Collected data

+ + + + + + +

-- ==== Sys2Proof/Machine/Race.lean ====
section
/-! DEFINITION. Happens-before and the detection of races on checked memory (R250 to R262). -/

namespace Sys2Proof.Machine

/-! ## Clocks -/

/-- The larger of two clocks, agent by agent. -/
def clockJoin (a b : SMap Nat) : SMap Nat :=
  b.foldl (fun m e => if SMap.get m e.1 0 < e.2 then SMap.put m e.1 e.2 else m) a

/-- An agent's number among the clocks. -/
def Who.key (w : Who) : Nat :=
  match w.kind with
  | .lane => (w.gid * 128 + w.lane) * 4
  | .thread => (w.gid * 128 + 64 + w.slot) * 4
  | .core => coreKey w.pkg w.die w.core * 4 + 1
  | .engine => w.gid * 4 + 2

/-- Among the clocks: what the accesses of slot k of a group add up to, lanes since masked off included; and what every
later access of the slot follows (R131, R245, R410). -/
def slotHist (gid k : Nat) : Nat := (gid * 128 + 64 + k) * 4 + 3
def slotFloor (gid k : Nat) : Nat := (gid * 128 + 66 + k) * 4 + 3

/-- The scope instances an agent lies in (R251). -/
def State.scopesOf (s : State) (w : Who) : Scopes :=
  let die := some (w.pkg * 16 + w.die)
  match w.kind with
  | .lane | .thread =>
    [some (2 * w.gid), some (2 * (s.group w.gid).wg), some (2 * coreKey w.pkg w.die w.core), die, some w.pkg, some 0]
  | .core =>
    let me := some (2 * coreKey w.pkg w.die w.core + 1)
    [me, me, me, die, some w.pkg, some 0]
  | .engine => [none, none, none, die, some w.pkg, some 0]

/-- A scope covers two agents (R251). -/
def covers (scope : Nat) (a b : Scopes) : Bool :=
  match (a[scope]?).getD none, (b[scope]?).getD none with
  | some x, some y => x == y
  | _, _ => false

def Race.clock (r : Race) (k : Nat) : SMap Nat := SMap.get r.clocks k []

/-- What happens before an agent's next event grows by a clock. -/
def Race.learn (r : Race) (k : Nat) (c : SMap Nat) : Race :=
  { r with clocks := SMap.put r.clocks k (clockJoin (r.clock k) c) }

/-! ## Fences and messages (R253 to R257) -/

/-- A release by an agent: its later writes carry it (R255). -/
def State.release (s : State) (w : Who) (scope : Nat) : State :=
  if !s.race.active then s
  else
    let r := s.race
    let x : Release := { scopes := s.scopesOf w, scope := scope, clock := r.clock w.key }
    { s with race := { r with rels := SMap.put r.rels w.key (x :: SMap.get r.rels w.key []) } }

/-- An acquire by an agent: the releases its reads have met, where both scopes cover both (R255). -/
def State.acquire (s : State) (w : Who) (scope : Nat) : State :=
  if !s.race.active then s
  else
    let me := s.scopesOf w
    let c := (SMap.get s.race.reads w.key []).foldl
      (fun c x => if covers x.scope x.scopes me && covers scope x.scopes me then clockJoin c x.clock else c) []
    { s with race := s.race.learn w.key c }

/-- Joins the single order of `sc` fences (R256). -/
def State.scFence (s : State) (w : Who) (scope : Nat) : State :=
  if !s.race.active then s
  else
    let me := s.scopesOf w
    let c := s.race.sc.foldl
      (fun c x => if covers x.scope x.scopes me && covers scope x.scopes me then clockJoin c x.clock else c) []
    let r := s.race.learn w.key c
    { s with race := { r with sc := { scopes := me, scope := scope, clock := r.clock w.key } :: r.sc } }

/-- The agents of a slot that a fence acts for: its thread and the lanes of its MASK (R247, R252). -/
def State.slotWhos (s : State) : List Who :=
  match s.cur with
  | .sys _ _ _ => [s.thread]
  | .slot _ _ => s.thread :: (lanesList (s.slot s.cur).mask).map s.laneWho

/-- Every agent of a group. -/
def State.groupWhos (s : State) (gid : Nat) : List Who :=
  let g := s.group gid
  let w : Who := { kind := .thread, pkg := g.pkg, die := g.die, core := g.core, ctx := g.hart.ctx, gid := gid }
  w :: { w with slot := 1 } :: (List.range 64).map fun l => { w with kind := .lane, lane := l }

/-- All that happens before the next events of some agents, they included: what a message from them carries. -/
def State.knowledge (s : State) (ws : List Who) : SMap Nat :=
  if !s.race.active then [] else ws.foldl (fun c w => clockJoin c (s.race.clock w.key)) []

/-- All that the accesses before this point of the issuing slot's program order, and their pasts, add up to: the edges
of `launch`, `cpush`, `cjoin`, `bararr` and `rgdeal` start there (R257, R410). -/
def State.slotKnowledge (s : State) : SMap Nat :=
  match s.cur with
  | .sys _ _ _ => s.knowledge [s.thread]
  | .slot gid k => if !s.race.active then [] else clockJoin (s.knowledge s.slotWhos) (s.race.clock (slotHist gid k))

/-- The same of both slots of a group (R248). -/
def State.groupKnowledge (s : State) (gid : Nat) : SMap Nat :=
  if !s.race.active then []
  else clockJoin (clockJoin (s.knowledge (s.groupWhos gid)) (s.race.clock (slotHist gid 0)))
    (s.race.clock (slotHist gid 1))

/-- Agents receive a message (R257). -/
def State.learnAll (s : State) (ws : List Who) (c : SMap Nat) : State :=
  if !s.race.active then s else { s with race := ws.foldl (fun r w => r.learn w.key c) s.race }

/-- Whatever the issuing slot does from now on follows a message: its thread, the lanes of its OWN, and any lane that it
issues for later (R245). -/
def State.learnSlot (s : State) (c : SMap Nat) : State :=
  match s.cur with
  | .sys _ _ _ => s.learnAll [s.thread] c
  | .slot gid k =>
    if !s.race.active then s
    else
      let s1 := s.learnAll (s.thread :: (lanesList (s.slot s.cur).own).map s.laneWho) c
      { s1 with race := s1.race.learn (slotFloor gid k) c }

/-! ## Accesses -/

/-- The detection granule of a key: 4 bytes in a slice, 32 in DRAM (R261). -/
def raceGranule (key : Nat) : Nat := if isSlice key then key / 4 * 4 else key / 32 * 32

/-- What a race record says of an agent as the first access (R262). -/
def State.raceDetail (s : State) (w : Who) (acc : Nat) : Dword :=
  let g := s.group w.gid
  let kind := match w.kind with | .lane => 0 | .thread => 1 | .core => 2 | .engine => 3
  let part := if kind < 2 then g.part else 0
  let gslot := if kind < 2 then g.gslot else 0
  BitVec.ofNat 64 (kind * 2 ^ 61 + acc * 2 ^ 59 + w.ctx * 2 ^ 53 + w.pkg * 2 ^ 43 + w.die * 2 ^ 39 + w.core * 2 ^ 32
    + part * 2 ^ 30 + gslot * 2 ^ 26 + (if kind = 0 then w.lane * 2 ^ 20 else 0))

/-- Two accesses conflict and nothing orders the earlier before the later (R259, R261). -/
def raceWith (clock : SMap Nat) (me x : Access) : Bool :=
  x.agent != me.agent && !(x.group == me.group && x.group != 0 && x.inst == me.inst && x.det3 == me.det3)
    && (x.acc != 0 || me.acc != 0)
    && !(x.atomic && me.atomic && x.key == me.key && x.size == me.size)
    && decide (SMap.get clock x.agent 0 < x.time)

/-- The granules n bytes at a key touch. -/
def granulesOf (key n : Nat) : List Nat :=
  let g := if isSlice key then 4 else 32
  (List.range ((key + n - 1) / g - key / g + 1)).map fun i => key / g * g + i * g

/-- The agents in whose program order an access of `w` stands: a thread's stands in that of the lanes of its slot's
MASK too (R252). -/
def State.poWhos (s : State) (w : Who) : List Who :=
  match w.kind with
  | .thread =>
    if 2 ≤ w.slot then [w]
    else w :: (lanesList (s.slot (.slot w.gid w.slot)).mask).map fun l => { w with kind := .lane, lane := l }
  | _ => [w]

/-- An access by `w` is checked (R261): its page or unit is, or its group's launch has RACECHK. -/
def State.checkedAccess (s : State) (w : Who) (l : Loc) : Bool :=
  l.race || ((w.kind == .lane || w.kind == .thread) &&
    (match (s.wg (s.group w.gid).wg).launch with
     | some id => bitAt ((s.launch id).header.getD 9 0) 21
     | none => false))

/-- An access of `n` bytes at a home: kind 0 read, 1 write, 2 read-modify-write. On checked memory it answers the first
access of a race (R261); else what the access adds to happens-before. -/
def State.raceAccess (s : State) (w : Who) (l : Loc) (n acc : Nat) (atomic : Bool) : Except Access State :=
  let checked := s.checkedAccess w l
  if !checked && !s.race.active then .ok s
  else
    let r := s.race
    let ks := (s.poWhos w).map Who.key
    let grouped := w.kind = .lane || w.kind = .thread
    let clock := ks.foldl (fun c k => clockJoin c (r.clock k))
      (if grouped then r.clock (slotFloor w.gid w.slot) else [])
    let time := SMap.get clock w.key 0 + 1
    let me : Access :=
      { agent := w.key, group := if w.kind = .lane then w.gid else 0, inst := w.inst, time := time, acc := acc
        atomic := atomic, key := l.key, size := n, det2 := s.raceDetail w acc, det3 := w.pc }
    let gs := granulesOf l.key n
    match if checked then (gs.flatMap fun g => SMap.get r.hist g []).find? (raceWith clock me) else none with
    | some x => .error x
    | none =>
      let hist := if checked then gs.foldl (fun h g => SMap.put h g (SMap.get h g [] ++ [me])) r.hist else r.hist
      let bytes := (List.range n).map (l.key + ·)
      let met := bytes.flatMap fun b => SMap.get r.writes b []
      let reads := if acc = 1 then r.reads
        else ks.foldl (fun m k => SMap.put m k (met ++ SMap.get m k [])) r.reads
      let mine := ks.flatMap fun k => SMap.get r.rels k []
      let past := if acc = 0 then r.past
        else bytes.foldl (fun m b => SMap.put m b (mine ++ SMap.get m b [])) r.past
      let writes := if acc = 0 then r.writes
        else bytes.foldl (fun m b => SMap.put m b (if atomic then SMap.get past b [] else mine)) r.writes
      let full := SMap.put clock w.key time
      let clocks := (ks ++ if grouped then [slotHist w.gid w.slot] else []).foldl
        (fun m k => SMap.put m k (clockJoin (SMap.get m k []) full)) r.clocks
      .ok { s with race := { r with active := true, clocks := clocks, reads := reads, writes := writes, past := past,
                                    hist := hist } }

/-- An access by a group's own hardware, `w` an agent apart from its threads and lanes: it follows all that these have
done, and they follow it, so that agents of other groups alone race with it (R119). -/
def State.groupAccess (s : State) (w : Who) (l : Loc) (n acc : Nat) : Except Access State :=
  match (s.learnAll [w] (s.knowledge (s.groupWhos w.gid))).raceAccess w l n acc false with
  | .error x => .error x
  | .ok s1 => .ok (s1.learnAll (s1.groupWhos w.gid) [(w.key, SMap.get (s1.race.clock w.key) w.key 0)])

/-! ## Memory that changes hands or moves -/

/-- The number under which a phase of a barrier object gathers what its arrivals and bytes carry (R245). -/
def barMsg (key phase : Nat) : Nat := 2 ^ 100 + key * 2 ^ 32 + phase % 2 ^ 32

/-- The number under which what sets a wake bit of a core leaves its message (R254). -/
def wakeMsg (core bit : Nat) : Nat := 2 ^ 92 + core * 16 + bit

/-- What is known of n bytes at a home is forgotten, the messages left at objects in them too: their units are tagged
anew. DESIGN CHOICE (log 19). -/
def Race.forget (r : Race) (key n : Nat) : Race :=
  let here (k : Nat) : Bool := decide (key ≤ k) && decide (k < key + n)
  let out {α : Type} (m : SMap α) : SMap α := m.filter fun e => !here e.1
  { r with
    hist := out r.hist, writes := out r.writes, past := out r.past
    msgs := r.msgs.filter fun e => !(here e.1 || (decide (2 ^ 100 ≤ e.1) && here ((e.1 - 2 ^ 100) / 2 ^ 32))) }

/-- What is known of n bytes follows them to another home. -/
def Race.moved (r : Race) (old new n : Nat) : Race :=
  let at_ (a : Access) : Access := if old ≤ a.key ∧ a.key < old + n then { a with key := a.key - old + new } else a
  { r with
    hist := (SMap.moved r.hist old new n).map fun e => (e.1, e.2.map at_)
    writes := SMap.moved r.writes old new n
    past := SMap.moved r.past old new n
    msgs := SMap.moved (SMap.moved r.msgs old new n) (barMsg old 0) (barMsg new 0) (n * 2 ^ 32) }

/-! ## Operations that release, acquire or carry a message -/

/-- A publish of a generation carries what its lane has released (R266); `key` names launch, item, port, generation. -/
def State.publishRels (s : State) (w : Who) (key : Nat) : State :=
  if !s.race.active then s
  else { s with race := { s.race with pubs := SMap.put s.race.pubs key (SMap.get s.race.rels w.key []) } }

/-- A read of a port that returns a publish reads from what that carries (R266). -/
def State.readRels (s : State) (w : Who) (key : Nat) : State :=
  if !s.race.active then s
  else { s with race := { s.race with
    reads := SMap.put s.race.reads w.key (SMap.get s.race.pubs key [] ++ SMap.get s.race.reads w.key []) } }

/-- Every agent of the issuing slot makes a release, or an acquire (R253). -/

def State.releaseSlot (s : State) (scope : Nat) : State := s.slotWhos.foldl (fun s w => s.release w scope) s
def State.acquireSlot (s : State) (scope : Nat) : State := s.slotWhos.foldl (fun s w => s.acquire w scope) s

/-- What a message at a home carries. -/
def State.message (s : State) (k : Nat) : SMap Nat := SMap.get s.race.msgs k []

/-- Knowledge is added to the message gathered at a home (R245, R257). -/
def State.post (s : State) (k : Nat) (c : SMap Nat) : State :=
  if !s.race.active then s
  else { s with race := { s.race with msgs := SMap.put s.race.msgs k (clockJoin (s.message k) c) } }

end Sys2Proof.Machine
end

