-- ==== Sys2Proof/Machine/Ports.lean ====
section
/-! DEFINITION. Forward ports as the launch keeps them: publishes, ends, reads, releases (R133 to R142). -/

namespace Sys2Proof.Machine

/-! ## The launch header (R128) -/

def Launch.word (l : Launch) (off : Nat) : Dword := l.header.getD (off / 8) 0

/-- The width wj of field Fj. -/
def Launch.width (l : Launch) (j : Nat) : Nat := bits (l.word 0x10) (7 * j + 6) (7 * j)

/-- The extent ej of field Fj. -/
def Launch.extent (l : Launch) (j : Nat) : Nat :=
  match j with
  | 0 => bits (l.word 0x18) 5 0 + 1
  | 1 => bits (l.word 0x18) 9 6 + 1
  | 2 => bits (l.word 0x18) 13 10 + 1
  | 3 => (l.word 0x20).toNat + 1
  | 4 => (l.word 0x28).toNat + 1
  | _ => (l.word 0x30).toNat + 1

/-- Pj: where field Fj starts (R114). -/
def Launch.shift (l : Launch) (j : Nat) : Nat := ((List.range j).map l.width).sum

/-- The value of field Fj in an identifier. -/
def Launch.field (l : Launch) (wid : Nat) (j : Nat) : Nat := wid / 2 ^ l.shift j % 2 ^ l.width j

/-- An identifier is a work item of the launch (R115). -/
def Launch.isItem (l : Launch) (wid : Nat) : Bool :=
  (List.range 6).all (fun j => decide (l.field wid j < l.extent j))
    && wid / 2 ^ l.shift 6 == (l.word 0x08).toNat / 2 ^ l.shift 6

/-- The binding of port n: EN, k and register (R128). -/
def Launch.binding (l : Launch) (n : Nat) : BitVec 16 :=
  (l.word (if n < 4 then 0x50 else 0x58)).extractLsb' (16 * (n % 4)) 16
def Launch.portOn (l : Launch) (n : Nat) : Bool := (l.binding n).getLsbD 15
def Launch.portK (l : Launch) (n : Nat) : Nat := (l.binding n).toNat / 256 % 64
def Launch.portReg (l : Launch) (n : Nat) : Nat := (l.binding n).toNat % 256

/-! ## Items -/

def itemKey (n wid : Nat) : Nat := n + 8 * wid
def Launch.item (l : Launch) (n wid : Nat) : PortItem := SMap.get l.items (itemKey n wid) {}
def Launch.setItem (l : Launch) (n wid : Nat) (x : PortItem) : Launch :=
  { l with items := SMap.put l.items (itemKey n wid) x }

/-- wrap(wid + k, 64), the one item that can read what `wid` publishes; wrap(wid − k, 64), the one it reads. -/
def readerOf (wid k : Nat) : Nat := (wid + k) % 2 ^ 64
def predOf (wid k : Nat) : Nat := (wid + 2 ^ 64 - k) % 2 ^ 64

/-- No read of the reader q resolves to generation g of p any more: its own next read is for a later generation, and
where p has ended with g as its last publish, it has read it; where q itself has ended the port, its read generation
stays what it is (R134, R135). -/
def passed (p q : PortItem) (g : Nat) : Bool :=
  if q.ended then g != q.pubs + 1 else g < q.pubs + 1 && (!(p.ended && p.pubs == g) || g ≤ q.read)

/-- The publishes of `wid` on port n that are not yet released (R141): neither passed nor read, by a reader that has not
ended the port. -/
def Launch.unreleased (l : Launch) (n wid : Nat) : Nat :=
  let q := l.item n (readerOf wid (l.portK n))
  if q.ended then 0 else ((l.item n wid).held.filter fun h => decide (q.read < h.1)).length

/-- The generation of a publish that a read of port n by `wid` returns, where it returns one (R135 rows 2 and 3). -/
def Launch.readGen (l : Launch) (n wid : Nat) : Option Nat :=
  let p := predOf wid (l.portK n)
  let x := l.item n p
  let g := (l.item n wid).pubs + 1
  if !l.isItem p then none else if g ≤ x.pubs then some g else if x.ended && x.pubs != 0 then some x.pubs else none

/-- A publish's number among what the race detection keeps (R266). -/
def pubKey (launch n wid g : Nat) : Nat := (launch * 2 ^ 67 + itemKey n wid) * 2 ^ 64 + g

/-- Drops what no read of the reader of `wid` on port n resolves to any more; all of it where no item reads it (R141,
R142). -/

def Launch.releaseItem (l : Launch) (n wid : Nat) : Launch :=
  let p := l.item n wid
  let qid := readerOf wid (l.portK n)
  let q := l.item n qid
  l.setItem n wid { p with held := p.held.filter fun h => l.isItem qid && !passed p q h.1 }

/-- Ends port n for an item, and releases what it would have read (R137, R138, R142). -/
def Launch.endItem (l : Launch) (n wid : Nat) : Launch :=
  let l := l.setItem n wid { l.item n wid with ended := true }
  (l.releaseItem n (predOf wid (l.portK n))).releaseItem n wid

/-- The identifier of a lane (R115, R206). -/
def Group.wid (g : Group) (lane : Nat) : Dword := SMap.get g.wids lane (g.wid0 + BitVec.ofNat 64 lane)

/-- The launch that holds the port items of a group; none for a continuation or a formed group. -/
def State.launchOf (s : State) (gid : Nat) : Option Nat :=
  (s.wg (s.group gid).wg).launch.map fun id => ((s.launch id).root).getD id

/-- The enabled ports among a list. -/
def Launch.enabled (l : Launch) (ns : List Nat) : List Nat := ns.filter l.portOn

/-- Ends every enabled port of some lanes of a group (R138). -/
def State.endPorts (s : State) (gid : Nat) (lanes : Lanes) (ports : List Nat) : State :=
  match s.launchOf gid with
  | none => s
  | some id =>
    let g := s.group gid
    let l := s.launch id
    s.setLaunch id ((lanesList lanes).foldl
      (fun l lane => (l.enabled ports).foldl (fun l n => l.endItem n (g.wid lane).toNat) l) l)

end Sys2Proof.Machine
end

+ + + + + + +

TASK TO CARRY OUT:
Across the records above, show each line containing the word "messages".

TASK RESULT:
/-! ## Fences and messages (R253 to R257) -/
/-- What is known of n bytes at a home is forgotten, the messages left at objects in them too: their units are tagged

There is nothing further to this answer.